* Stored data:
━━━━━━━━━━━━━━━━━━━━━━━━━━━━━━

-- ==== Sys2Proof/Laws/KeepExpert.lean ====
section
/-!
SUPPORT. Laws/KeepExpert.lean: what each operation of Machine/Expert.lean can change (Laws/Keep.lean).
-/
set_option Elab.async false
set_option linter.all false
namespace Sys2Proof.Machine

open Sys2Proof

theorem live_keep {k : Nat} (f : State → State) (s : State) (h : ∀ s, Keep k s (f s)) : Keep k s (live f s) := by
  unfold live; split
  · exact h s
  · exact Keep.refl _ _

theorem clocked_keep {k : Nat} (f : State → State) (s : State) (h : ∀ s, Keep k s (f s)) : Keep k s (clocked f s) := by
  unfold clocked
  refine live_keep _ _ (fun s => ?_)
  split
  · exact Keep.refl _ _
  · exact h s

theorem showBytes_keep (f : Nat → Fld) (n : Nat) (b : List Byte) (s : State) : Keep 2 s (showBytes f n b s) := by
  unfold showBytes
  iterate 30 (all_goals try first
    | with_reducible exact Keep.refl _ _
    | with_reducible assumption
    | with_reducible refine (setF_keep ..).after ?_ (by decide)
    | with_reducible refine Keep.foldl (fun _ _ => ?_) ?_ _
    | with_reducible refine Keep.foldlFst (fun _ _ => ?_) ?_ _
    | with_reducible refine Keep.foldlSnd (fun _ _ => ?_) ?_ _
    | with_reducible refine Keep.ite (fun _ => ?_) (fun _ => ?_)
    | split)

end Sys2Proof.Machine
end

━━━━━━━━━━━━━━━━━━━━━━━━━━━━━━

* Work required:
Lines after the one containing "open Sys2Proof" are not part of the task. Output the entries exactly from their first line through that one.

* Answer box:
-- ==== Sys2Proof/Laws/KeepExpert.lean ====
section
/-!
SUPPORT. Laws/KeepExpert.lean: what each operation of Machine/Expert.lean can change (Laws/Keep.lean).
-/
set_option Elab.async false
set_option linter.all false
namespace Sys2Proof.Machine

open Sys2Proof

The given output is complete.